● TASK INSTRUCTIONS
Retype, word for word, every line from the one holding "(fun t => (t.devs.map fun" through the one holding "sees (.ssTxStart 0) sending" in the entries below, both included, and only those lines.

● INFORMATION SUPPLIED
/-! ### One step of each operation -/

-- 95_test_vectors.md V2d, V1a, V3a, P4
theorem test_dmaInit :
    sees (.dmaInit 0x11 0b0010 0xA9F) .reset (fun t => (t.res, t.reqs.map Request.ccr, (t.queueRec 0).inited, (t.chan 0).nvic))
      = some (0, [0xA92], true, true) := by decide
theorem test_dmaInit_errors :
    sees (.dmaInit 0x18 0b0010 0xA90) .reset (fun t => (t.res, t.reqs)) = some (0xFFFFFFFF, []) ∧
      refusal? (exec (.dmaInit 0x11 0b0010 0x590) .reset) = some .controlWordNotAdmitted := by decide
-- V5, V16
theorem test_dmaSetMem :
    sees (.dmaSetMem 0 0x20001100 7) busy (fun t => (t.reqs.map fun r => (r.mar, r.ndt), (t.chan 2).cmar, (t.chan 2).cndtr))
      = some ([(0x20001100, 7), (0x20001008, 1)], 0x20001000, 2) := by decide
theorem test_dmaSetMem_count : refusal? (exec (.dmaSetMem 0 0x20001000 0x10000) busy) = some .countTooLarge := by decide
theorem test_dmaSetPeriph :
    sees (.dmaSetPeriph 1 0x40010810) idle (fun t => t.reqs.map Request.par) = some [0x40013804, 0x40010810] := by decide
-- P1 packets 9 and 11
theorem test_dmaQueue_idle :
    sees (.dmaQueue 1 0xBBBB0001) idle (fun t => ((t.queueRec 2).head, (t.queueRec 2).tail, (t.chan 2).ccr, (t.chan 2).n0, t.out))
      = some (some 1, .nextOf 1, 0xA9B, 1, [.cb .setup 1 0xBBBB0001]) := by decide
theorem test_dmaQueue_busy :
    sees (.dmaQueue 1 0xBBBB0001) busy (fun t => (t.reqs.map Request.next, (t.queueRec 2).tail, (t.chan 2).cmar, t.out))
      = some ([some 1, none], .nextOf 1, 0x20001000, []) := by decide
-- P3 packets 0 and 1, E1a to E1c
theorem test_extiInit :
    sees (.extiInit 5 0 .falling 0x100) .reset (fun t => (t.res, t.line 5))
      = some (0, ⟨some (.ext 0x100), 0, false, true, true, false⟩) := by decide
theorem test_extiInit_errors :
    sees (.extiInit 5 1 .rising 0x200) lines (fun t => (t.res, t.line 5)) = some (0xFFFFFFFF, lines.line 5) ∧
      sees (.extiInit 16 0 .falling 0x100) .reset State.res = some 0xFFFFFFFF ∧
      sees (.extiInit 3 7 .falling 0x100) .reset State.res = some 0xFFFFFFFF := by decide
-- E4, P3 packet 3
theorem test_extiDeinit :
    sees (.extiDeinit 5 0x100) lines (fun t => (t.res, t.line 5)) = some (0, ⟨none, 0, false, false, false, false⟩) := by
  decide
theorem test_extiDeinit_error :
    sees (.extiDeinit 5 0x200) lines (fun t => (t.res, t.line 5)) = some (0xFFFFFFFF, lines.line 5) := by decide
-- 42_edge_detect.md R230's example, EG2
theorem test_edgeConfigure :
    sees (.edgeConfigure 0 1 3 .rising) watching (fun t => ((t.line 10).owner, (t.line 10).imr, t.edgeBound 0, t.line 3))
      = some (none, false, some (1, 3), ⟨some (.edge 0), 1, true, false, true, false⟩) := by decide
theorem test_edgeConfigure_nopin :
    sees (.edgeConfigure 0 0 0xFF .falling) watching (fun t => (t.res, t.edgeBound 0, (t.line 10).owner))
      = some (0, none, none) := by decide
-- EG3, EG7
theorem test_edgeCmd :
    sees (.edgeCmd 0 false) watching (fun t => ((t.line 10).imr, (t.line 10).owner)) = some (false, some (.edge 0)) := by
  decide
theorem test_edgeCmd_none : refusal? (exec (.edgeCmd 2 true) watching) = some .noHandle := by decide
-- EG5: the mode switch makes the level fall
theorem test_llgpioInit :
    sees (.llgpioInit 0 10 .outputPP) watching (fun t => (t.level 0 10, (t.line 10).pr)) = some (false, true) := by decide
-- P2 packet 0, S3a
theorem test_ssInit :
    sees (.ssInit 0 1 0x13 0x12) .reset (fun t => (t.res, t.devs.length, t.reqs.map fun r => (r.ccr, r.queue, r.client)))
      = some (0, 1, [(0xA8A, 2, .ssRx 0), (0xA9A, 1, .ssTx 0)]) := by decide
theorem test_ssInit_error :
    sees (.ssInit 0 1 0x13 0x00) .reset (fun t => (t.res, t.devs.length, t.reqs.length)) = some (0xFFFFFFFF, 0, 0) := by
  decide
-- S1
theorem test_ssSetBaud :
    sees (.ssSetBaud 0 115200) serial (fun t => (t.timers.map Timer.arr).head?) = some (some 624) := by decide
theorem test_ssSetBaud_high : refusal? (exec (.ssSetBaud 0 72000001) serial) = some .baudAboveClock := by decide
-- R254's example, S2a
theorem test_ssSetConfig :
    sees (.ssSetConfig 0 9600 0x20207) serial
      (fun t => (t.devs.map fun d => (d.wordlen, d.parity, d.stop), (t.timers.map Timer.arr).head?))
      = some ([(.seven, .even, .two)], some 7499) := by decide
theorem test_ssSetConfig_error :
    sees (.ssSetConfig 0 9600 9) serial (fun t => (t.res, t.devs, (t.timers.map Timer.arr).head?))
      = some (0xFFFFFFFF, [dev0], some 0) := by decide
-- P2 packet 6, P5 packet 7
theorem test_ssTxStart :
    sees (.ssTxStart 0) serial (fun t => (readWord t.mem 0x20000000, readWord t.mem 0x20000004, (t.chan 1).cndtr, t.line 10, t.out))
      = some (0x02000000, 0x00000200, 10, ⟨some (.edge 0), 0, false, true, false, false⟩, [.txPull 0 0x99 (some 0x55)]) := by
  decide
theorem test_ssTxStart_coalesced :
    sees (.ssTxStart 0) sending (fun t => (t.res, t.devs, t.out)) = some (0, sending.devs, []) := by decide
theorem test_ssRxStart : sees (.ssRxStart 0) serial State.res = some 0 ∧ sees (.ssRxStart 1) serial State.res = some 0xFFFFFFFF := by
  decide
theorem test_ssBindRxCb :
    sees (.ssBindRxCb 0 0x50000001 0x77) serial (fun t => t.devs.map fun d => (d.rxcb, d.rxctx))
      = some [(some 0x50000001, 0x77)] := by decide
theorem test_ssBindTxCb :
    sees (.ssBindTxCb 0 0 0x98) serial (fun t => t.devs.map fun d => (d.txcb, d.txctx)) = some [(none, 0x98)] := by decide
-- P2 packets 1 and 2, R269's example
theorem test_ssIoctlRxgpio :
    sees (.ssIoctlRxgpio 0 4 1) serial (fun t => (t.res, t.reqs.map Request.par, (t.line 4).owner, (t.line 10).owner))
      = some (0, [0x40010C08, 0x40010810], some (.edge 0), none) := by decide
theorem test_ssIoctlTxgpio :
    sees (.ssIoctlTxgpio 0 3 1) serial (fun t => (t.reqs.map Request.par, t.devs.map Device.tx))
      = some ([0x40010808, 0x40010C10], [⟨true, 1, 3, 1⟩]) := by decide
theorem test_ssIoctlInvert :
    sees (.ssIoctlInvert 0 true) serial (fun t => (t.devs.map Device.inverted, (t.line 10).rise, (t.line 10).fall))
      = some ([true], true, false) := by decide
theorem test_ssIoctlOther : sees (.ssIoctlOther 0 9 0 0 0) serial State.res = some 0xFFFFFFFF := by decide
-- P1 packet 16
theorem test_evIrqDma :
    sees (.evIrqDma 2) done (fun t => ((t.queueRec 2).head, t.reqs.map Request.next, (t.chan 2).cmar, (t.chan 2).flags, t.out))
      = some (some 1, [none, none], 0x20001008, ⟨false, false, false⟩, [.cb .complete 0 0xA0, .cb .setup 1 0xA1]) := by
  decide
theorem test_evIrqDma_notEnabled : refusal? (exec (.evIrqDma 2) busy) = some .notEnabled := by decide
-- P1 packet 12
theorem test_evIrqDmaForce :
    sees (.evIrqDmaForce 2) busy (fun t => (t.queues, t.chans, t.out)) = some (busy.queues, busy.chans, []) := by decide
-- P3 packet 7, E8
theorem test_evIrqExti :
    sees (.evIrqExti 5 0x80) lines (fun t => ((t.line 5).pr, (t.line 7).pr, t.out))
      = some (false, false, [.lineCb 5 0x100 false, .lineCb 7 0x200 true, .wake 5 true]) := by decide
theorem test_evIrqExti_notEnabled : refusal? (exec (.evIrqExti 6 0) lines) = some .notEnabled := by decide
-- P1 packets 13 and 14, V7c
theorem test_evDmaReq :
    sees (.evDmaReq 2 0) { busy with mem := writeWord [] 0x20001000 0x11 }
      (fun t => ((t.chan 2).cndtr, (t.chan 2).flags, t.out))
      = some (1, ⟨false, true, false⟩, [.pwrite 0x40013804 0x11]) := by decide
-- V8
theorem test_evDmaErr :
    sees (.evDmaErr 2) busy (fun t => ((t.chan 2).flags, (t.chan 2).ccr)) = some (⟨false, false, true⟩, 0xA9A) := by decide
-- P2 packet 7
theorem test_evTimer :
    sees (.evTimer 0 1) sending (fun t => ((t.chan 1).cndtr, t.out)) = some (1, [.bsrr 0 0x02000000]) := by decide
-- P2 packet 18, E5
theorem test_evPin : sees (.evPin 0 10 false) watching (fun t => (t.line 10).pr) = some true := by decide
-- M1
theorem test_evMemWr :
    sees (.evMemWr 0x20001004 0x11223344) .reset (fun t => (readWord t.mem 0x20001004, readByte t.mem 0x20001004))
      = some (0x11223344, 0x44) := by decide
theorem test_evMemWr_refused :
    refusal? (exec (.evMemWr 0x20000000 1) .reset) = some .operandRange ∧
      refusal? (exec (.evMemWr 0x20001002 1) .reset) = some .operandRange ∧
      refusal? (exec (.evMemWr 0x20002000 1) .reset) = some .operandRange := by decide
theorem test_evTxsrcPush : sees (.evTxsrcPush 0 0xFF) serial State.txsrc = some [[0x55, 0xFF], []] := by decide
-- 43_soft_serial.md R266's second example
theorem test_procEncode :
    sees (.procEncode 0 0x41)
      { serial with devs := [{ dev0 with wordlen := .seven, parity := .even, stop := .two, tx := ⟨true, 1, 3, 1⟩ }] }
      State.procResult
      = some (.words [0x80000, 8, 0x80000, 0x80000, 0x80000, 0x80000, 0x80000, 8, 0x80000, 8, 8]) := by decide
theorem test_procSsComplete :
    sees (.procSsComplete 0 .tx) { sending with txsrc := [[], []] } (fun t => (t.devs.map Device.state, t.devs.map Device.freeMask, (t.timers.map Timer.dmaen).head?))
      = some ([.idle], [0b11], some (Vector.replicate 5 false)) := by decide
-- M2: the set half wins
theorem test_procPeriphWrite :
    sees (.procPeriphWrite 0x40010810 0x02000200) .reset (fun t => ((t.ports.map Port.odr).head?, t.out))
      = some (some 0x200, [.bsrr 0 0x02000200]) := by decide
-- V6e
theorem test_procPeriphRead : sees (.procPeriphRead 0x40010808 0) watching State.procResult = some (.word 0x600) := by decide
theorem test_procMemRead_outside : exec (.procMemRead 0x30000000) .reset = .fault (.accessFault 0x30000000) := by rfl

● YOUR SOLUTION
      (fun t => (t.devs.map fun d => (d.wordlen, d.parity, d.stop), (t.timers.map Timer.arr).head?))
      = some ([(.seven, .even, .two)], some 7499) := by decide
theorem test_ssSetConfig_error :
    sees (.ssSetConfig 0 9600 9) serial (fun t => (t.res, t.devs, (t.timers.map Timer.arr).head?))
      = some (0xFFFFFFFF, [dev0], some 0) := by decide
-- P2 packet 6, P5 packet 7
theorem test_ssTxStart :
    sees (.ssTxStart 0) serial (fun t => (readWord t.mem 0x20000000, readWord t.mem 0x20000004, (t.chan 1).cndtr, t.line 10, t.out))
      = some (0x02000000, 0x00000200, 10, ⟨some (.edge 0), 0, false, true, false, false⟩, [.txPull 0 0x99 (some 0x55)]) := by
  decide
theorem test_ssTxStart_coalesced :
    sees (.ssTxStart 0) sending (fun t => (t.res, t.devs, t.out)) = some (0, sending.devs, []) := by decide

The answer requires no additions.